* **MATERIAL FOR THE TASK**

/-- The objects of Table 9.8. -/
def table9_8 : List Obj :=
  [{ name := "TwCount", base := 0x2210, sub := 0, last := 0, type := .u8, access := .const, dflt := .num 15, spans := [(0, 255)] },
   { name := "TwStrapAddr", base := 0x2210, sub := 1, last := 1, type := .u8, access := .ro, spans := [(0, 255)], pers := .volatile },
   { name := "TwAddrMode", base := 0x2210, sub := 2, last := 2, type := .u8, access := .rw, spans := [(0, 1)], pers := .stored },
   { name := "TwExtraAddr1–TwExtraAddr3", base := 0x2210, sub := 3, last := 5, type := .u8, access := .rw, spans := [(0, 0), (8, 11), (13, 119)], pers := .stored },
   { name := "TwAddrMask", base := 0x2210, sub := 6, last := 6, type := .u8, access := .rw, spans := [(0, 127)], pers := .stored },
   { name := "TwPecRequired", base := 0x2210, sub := 7, last := 7, type := .bool, access := .rw, dflt := .num 1, spans := [(0, 1)], pers := .stored },
   { name := "TwDataHold", base := 0x2210, sub := 8, last := 8, type := .u8, access := .rw, dflt := .num 30, spans := [(3, 90)], pers := .stored },
   { name := "TwSpikeFilter", base := 0x2210, sub := 9, last := 9, type := .u8, access := .rw, dflt := .num 5, spans := [(0, 10)], pers := .stored },
   { name := "TwSclTimeout", base := 0x2210, sub := 10, last := 10, type := .u8, access := .rw, dflt := .num 30, spans := [(25, 35)], pers := .stored },
   { name := "TwSdaTimeout", base := 0x2210, sub := 11, last := 11, type := .u8, access := .rw, dflt := .num 30, spans := [(25, 35)], pers := .stored },
   { name := "TwDupWindow", base := 0x2210, sub := 12, last := 12, type := .u16, access := .rw, dflt := .num 100, spans := [(0, 10000)], pers := .stored },
   { name := "TwStatus", base := 0x2210, sub := 13, last := 13, type := .u16, access := .ro, spans := [(0, 65535)], pers := .volatile }] ++
  [{ name := "TwPecErrors", base := 0x2210, sub := 14, last := 14, type := .u16, access := .ro, spans := [(0, 65535)], pers := .volatile },
   { name := "TwResultsLost", base := 0x2210, sub := 15, last := 15, type := .u16, access := .ro, spans := [(0, 65535)], pers := .volatile }]

/-- The objects of Table 9.14. -/
def table9_14 : List Obj :=
  [{ name := "SvcCount", base := 0x2220, sub := 0, last := 0, type := .u8, access := .const, dflt := .num 4, spans := [(0, 255)] },
   { name := "SvcRate", base := 0x2220, sub := 1, last := 1, type := .u32, access := .ro, dflt := .num 115200, spans := [(0, 4294967295)], pers := .volatile },
   { name := "SvcLinkTimeout", base := 0x2220, sub := 2, last := 2, type := .u16, access := .rw, dflt := .num 5000, spans := [(500, 60000)], pers := .stored },
   { name := "SvcCrcErrors", base := 0x2220, sub := 3, last := 3, type := .u16, access := .ro, spans := [(0, 65535)], pers := .volatile },
   { name := "SvcLinkDrops", base := 0x2220, sub := 4, last := 4, type := .u16, access := .ro, spans := [(0, 65535)], pers := .volatile }]

/-- The objects of Table 10.7. -/
def table10_7 : List Obj :=
  [{ name := "LaneCount", base := 0x2300, sub := 0, last := 0, type := .u8, access := .const, dflt := .num 16, spans := [(0, 255)] },
   { name := "LaneEnable", base := 0x2300, sub := 1, last := 1, type := .bool, access := .rw, spans := [(0, 1)], pers := .stored },
   { name := "LaneNodeId", base := 0x2300, sub := 2, last := 2, type := .u16, access := .rw, dflt := .num 1023, spans := [(0, 1023)], pers := .stored },
   { name := "LaneNodeIdNow", base := 0x2300, sub := 3, last := 3, type := .u16, access := .ro, spans := [(0, 65535)], pers := .volatile },
   { name := "LaneTimeEligible", base := 0x2300, sub := 4, last := 4, type := .bool, access := .rw, dflt := .num 1, spans := [(0, 1)], pers := .stored },
   { name := "LaneNodeTimeout", base := 0x2300, sub := 5, last := 5, type := .u16, access := .rw, dflt := .num 50, spans := [(20, 1000)], pers := .stored },
   { name := "LaneHoldover", base := 0x2300, sub := 6, last := 6, type := .u16, access := .rw, dflt := .num 100, spans := [(10, 10000)], pers := .stored },
   { name := "LaneShareReach", base := 0x2300, sub := 7, last := 7, type := .u16, access := .rw, dflt := .num 8, spans := [(1, 1023)], pers := .stored },
   { name := "LaneOdTimeout", base := 0x2300, sub := 8, last := 8, type := .u16, access := .rw, dflt := .num 100, spans := [(10, 10000)], pers := .stored },
   { name := "LaneState", base := 0x2300, sub := 9, last := 9, type := .u8, access := .ro, spans := [(0, 255)], pers := .volatile },
   { name := "LaneStatus", base := 0x2300, sub := 10, last := 10, type := .u16, access := .ro, spans := [(0, 65535)], pers := .volatile },
   { name := "LaneTimeMaster", base := 0x2300, sub := 11, last := 11, type := .u16, access := .ro, dflt := .num 65535, spans := [(0, 65535)], pers := .volatile }] ++
  [{ name := "LaneTimeHops", base := 0x2300, sub := 12, last := 12, type := .u16, access := .ro, spans := [(0, 65535)], pers := .volatile },
   { name := "LaneTime", base := 0x2300, sub := 13, last := 13, type := .dom, access := .ro, dflt := .bytes [], lens := (8, 8), pers := .volatile },
   { name := "LaneTimeSet", base := 0x2300, sub := 14, last := 14, type := .dom, access := .wo, dflt := .bytes [], lens := (8, 8) },
   { name := "LaneTimeEpoch", base := 0x2300, sub := 15, last := 15, type := .u8, access := .ro, spans := [(0, 255)], pers := .volatile },
   { name := "LaneMembers", base := 0x2300, sub := 16, last := 16, type := .u16, access := .ro, spans := [(0, 65535)], pers := .volatile },
   { name := "LanePortCount", base := 0x2301, sub := 0, last := 0, type := .u8, access := .const, dflt := .num 8, spans := [(0, 255)] },
   { name := "LanePortStatus", base := 0x2301, sub := 1, last := 2, type := .u8, access := .ro, spans := [(0, 255)], pers := .volatile },
   { name := "LaneLinkDelay", base := 0x2301, sub := 3, last := 4, type := .u32, access := .ro, spans := [(0, 4294967295)], pers := .volatile },
   { name := "LaneCrcErrors", base := 0x2301, sub := 5, last := 6, type := .u32, access := .ro, spans := [(0, 4294967295)], pers := .volatile },
   { name := "LaneLinkDowns", base := 0x2301, sub := 7, last := 8, type := .u16, access := .ro, spans := [(0, 65535)], pers := .volatile },
   { name := "LaneNodeMap", base := 0x2302, sub := 1, last := 1, type := .dom, access := .ro, dflt := .bytes [], lens := (128, 128), pers := .volatile },
   { name := "LaneGwCount", base := 0x2310, sub := 0, last := 0, type := .u8, access := .const, dflt := .num 4, spans := [(0, 255)] }] ++
  [{ name := "LaneGwRequest", base := 0x2310, sub := 1, last := 1, type := .dom, access := .wo, dflt := .bytes [], lens := (0, 258) },
   { name := "LaneGwResult", base := 0x2310, sub := 2, last := 2, type := .dom, access := .ro, dflt := .bytes [], lens := (0, 258), pers := .volatile },
   { name := "LaneGwPending", base := 0x2310, sub := 3, last := 3, type := .u8, access := .ro, spans := [(0, 255)], pers := .volatile },
   { name := "LaneGwLost", base := 0x2310, sub := 4, last := 4, type := .u16, access := .ro, spans := [(0, 65535)], pers := .volatile }]

/-- The objects of Table 11.7. -/
def table11_7 : List Obj :=
  [{ name := "SrcObjCount", base := 0x2700, stride := 0x1, count := 256, sub := 0, last := 0, type := .u8, access := .const, dflt := .num 11, spans := [(0, 255)] },
   { name := "SrcEnable", base := 0x2700, stride := 0x1, count := 256, sub := 1, last := 1, type := .bool, access := .rw, spans := [(0, 1)], pers := .stored },
   { name := "SrcCount", base := 0x2700, stride := 0x1, count := 256, sub := 2, last := 2, type := .u8, access := .rw, spans := [(1, 255)], pers := .stored },
   { name := "SrcWindow", base := 0x2700, stride := 0x1, count := 256, sub := 3, last := 3, type := .u32, access := .rw, spans := [(1, 3600000)], pers := .stored },
   { name := "SrcQuiet", base := 0x2700, stride := 0x1, count := 256, sub := 4, last := 4, type := .u32, access := .rw, spans := [(1, 3600000)], pers := .stored },
   { name := "SrcReaction", base := 0x2700, stride := 0x1, count := 256, sub := 5, last := 5, type := .u16, access := .hmp, spans := [(0, 65535)], pers := .stored },
   { name := "SrcForce", base := 0x2700, stride := 0x1, count := 256, sub := 6, last := 6, type := .bool, access := .wo, spans := [(1, 1)] },
   { name := "SrcState", base := 0x2700, stride := 0x1, count := 256, sub := 7, last := 7, type := .u8, access := .ro, spans := [(0, 255)], pers := .volatile },
   { name := "SrcRecoveries", base := 0x2700, stride := 0x1, count := 256, sub := 8, last := 8, type := .u16, access := .ro, spans := [(0, 65535)], pers := .volatile },
   { name := "SrcEvents", base := 0x2700, stride := 0x1, count := 256, sub := 9, last := 9, type := .u32, access := .ro, spans := [(0, 4294967295)], pers := .volatile },
   { name := "SrcLastCode", base := 0x2700, stride := 0x1, count := 256, sub := 10, last := 10, type := .u8, access := .ro, spans := [(0, 255)], pers := .volatile },
   { name := "SrcLastValue", base := 0x2700, stride := 0x1, count := 256, sub := 11, last := 11, type := .i32, access := .ro, spans := [((-2147483648), 2147483647)], pers := .volatile }]

/-- The objects of Table 11.8. -/
def table11_8 : List Obj :=
  [{ name := "WatchCount", base := 0x2600, sub := 0, last := 0, type := .u8, access := .const, dflt := .num 8, spans := [(0, 255)] },
   { name := "WatchActiveCount", base := 0x2600, sub := 1, last := 1, type := .u16, access := .ro, spans := [(0, 65535)], pers := .volatile },
   { name := "WatchSevereCount", base := 0x2600, sub := 2, last := 2, type := .u16, access := .ro, spans := [(0, 65535)], pers := .volatile },
   { name := "WatchFaultPin", base := 0x2600, sub := 3, last := 3, type := .bool, access := .ro, spans := [(0, 1)], pers := .volatile },
   { name := "WatchLastSource", base := 0x2600, sub := 4, last := 4, type := .u8, access := .ro, spans := [(0, 255)], pers := .volatile },
   { name := "MemLockLimit", base := 0x2600, sub := 5, last := 5, type := .u16, access := .rw, dflt := .num 500, spans := [(50, 5000)], pers := .stored },
   { name := "GreenLockLimit", base := 0x2600, sub := 6, last := 6, type := .u16, access := .rw, dflt := .num 1000, spans := [(100, 10000)], pers := .stored },
   { name := "LockRevocations", base := 0x2600, sub := 7, last := 7, type := .u16, access := .ro, spans := [(0, 65535)], pers := .volatile },
   { name := "WatchCorrected", base := 0x2600, sub := 8, last := 8, type := .u32, access := .ro, spans := [(0, 4294967295)], pers := .volatile },
   { name := "MemCorrCount", base := 0x2601, sub := 0, last := 0, type := .u8, access := .const, dflt := .num 5, spans := [(0, 255)] },
   { name := "MemCorrectedCount", base := 0x2601, sub := 1, last := 5, type := .u32, access := .ro, spans := [(0, 4294967295)], pers := .volatile },
   { name := "WatchStateMap", base := 0x2602, sub := 1, last := 1, type := .dom, access := .ro, dflt := .bytes [], lens := (64, 64), pers := .volatile }]

/-- The objects of Table 11.9. -/
def table11_9 : List Obj :=
  [{ name := "ThermCount", base := 0x2500, sub := 0, last := 0, type := .u8, access := .const, dflt := .num 10, spans := [(0, 255)] },
   { name := "ThermWarnLevel", base := 0x2500, sub := 1, last := 1, type := .i16, access := .rw, spans := [((-32768), 32767)], pers := .stored },
   { name := "ThermShutdownLevel", base := 0x2500, sub := 2, last := 2, type := .i16, access := .rw, spans := [((-32768), 32767)], pers := .stored },
   { name := "ThermStopMode", base := 0x2500, sub := 3, last := 3, type := .u8, access := .rw, spans := [(0, 1)], pers := .stored },
   { name := "ThermStopHorizon", base := 0x2500, sub := 4, last := 4, type := .u16, access := .rw, dflt := .num 1000, spans := [(50, 60000)], pers := .stored },
   { name := "ThermMask", base := 0x2500, sub := 5, last := 5, type := .u16, access := .hmp, spans := [(0, 65535)], mask := (some 0xfff), pers := .volatile },
   { name := "ThermHottest", base := 0x2500, sub := 6, last := 6, type := .i16, access := .ro, spans := [((-32768), 32767)], pers := .volatile },
   { name := "ThermHottestSensor", base := 0x2500, sub := 7, last := 7, type := .u8, access := .ro, spans := [(0, 255)], pers := .volatile },
   { name := "ThermSlope", base := 0x2500, sub := 8, last := 8, type := .i32, access := .ro, spans := [((-2147483648), 2147483647)], pers := .volatile },
   { name := "ThermPredict", base := 0x2500, sub := 9, last := 9, type := .u32, access := .ro, dflt := .num 4294967295, spans := [(0, 4294967295)], pers := .volatile },
   { name := "ThermStatus", base := 0x2500, sub := 10, last := 10, type := .u16, access := .ro, spans := [(0, 65535)], pers := .volatile },
   { name := "DieTempCount", base := 0x2501, sub := 0, last := 0, type := .u8, access := .const, dflt := .num 12, spans := [(0, 255)] }] ++
  [{ name := "DieTemp", base := 0x2501, sub := 1, last := 12, type := .i16, access := .ro, spans := [((-32768), 32767)], pers := .volatile }]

* **YOUR ASSIGNMENT**
Reproduce word for word the lines of the records above, beginning at the first and ending with the line where "0x2220, sub := 0, last" appears, and nothing past it.

* **FINISHED EXERCISE**
/-- The objects of Table 9.8. -/
def table9_8 : List Obj :=
  [{ name := "TwCount", base := 0x2210, sub := 0, last := 0, type := .u8, access := .const, dflt := .num 15, spans := [(0, 255)] },
   { name := "TwStrapAddr", base := 0x2210, sub := 1, last := 1, type := .u8, access := .ro, spans := [(0, 255)], pers := .volatile },
   { name := "TwAddrMode", base := 0x2210, sub := 2, last := 2, type := .u8, access := .rw, spans := [(0, 1)], pers := .stored },
   { name := "TwExtraAddr1–TwExtraAddr3", base := 0x2210, sub := 3, last := 5, type := .u8, access := .rw, spans := [(0, 0), (8, 11), (13, 119)], pers := .stored },
   { name := "TwAddrMask", base := 0x2210, sub := 6, last := 6, type := .u8, access := .rw, spans := [(0, 127)], pers := .stored },
   { name := "TwPecRequired", base := 0x2210, sub := 7, last := 7, type := .bool, access := .rw, dflt := .num 1, spans := [(0, 1)], pers := .stored },
   { name := "TwDataHold", base := 0x2210, sub := 8, last := 8, type := .u8, access := .rw, dflt := .num 30, spans := [(3, 90)], pers := .stored },
   { name := "TwSpikeFilter", base := 0x2210, sub := 9, last := 9, type := .u8, access := .rw, dflt := .num 5, spans := [(0, 10)], pers := .stored },
   { name := "TwSclTimeout", base := 0x2210, sub := 10, last := 10, type := .u8, access := .rw, dflt := .num 30, spans := [(25, 35)], pers := .stored },
   { name := "TwSdaTimeout", base := 0x2210, sub := 11, last := 11, type := .u8, access := .rw, dflt := .num 30, spans := [(25, 35)], pers := .stored },
   { name := "TwDupWindow", base := 0x2210, sub := 12, last := 12, type := .u16, access := .rw, dflt := .num 100, spans := [(0, 10000)], pers := .stored },
   { name := "TwStatus", base := 0x2210, sub := 13, last := 13, type := .u16, access := .ro, spans := [(0, 65535)], pers := .volatile }] ++
  [{ name := "TwPecErrors", base := 0x2210, sub := 14, last := 14, type := .u16, access := .ro, spans := [(0, 65535)], pers := .volatile },
   { name := "TwResultsLost", base := 0x2210, sub := 15, last := 15, type := .u16, access := .ro, spans := [(0, 65535)], pers := .volatile }]

/-- The objects of Table 9.14. -/
def table9_14 : List Obj :=
  [{ name := "SvcCount", base := 0x2220, sub := 0, last := 0, type := .u8, access := .const, dflt := .num 4, spans := [(0, 255)] },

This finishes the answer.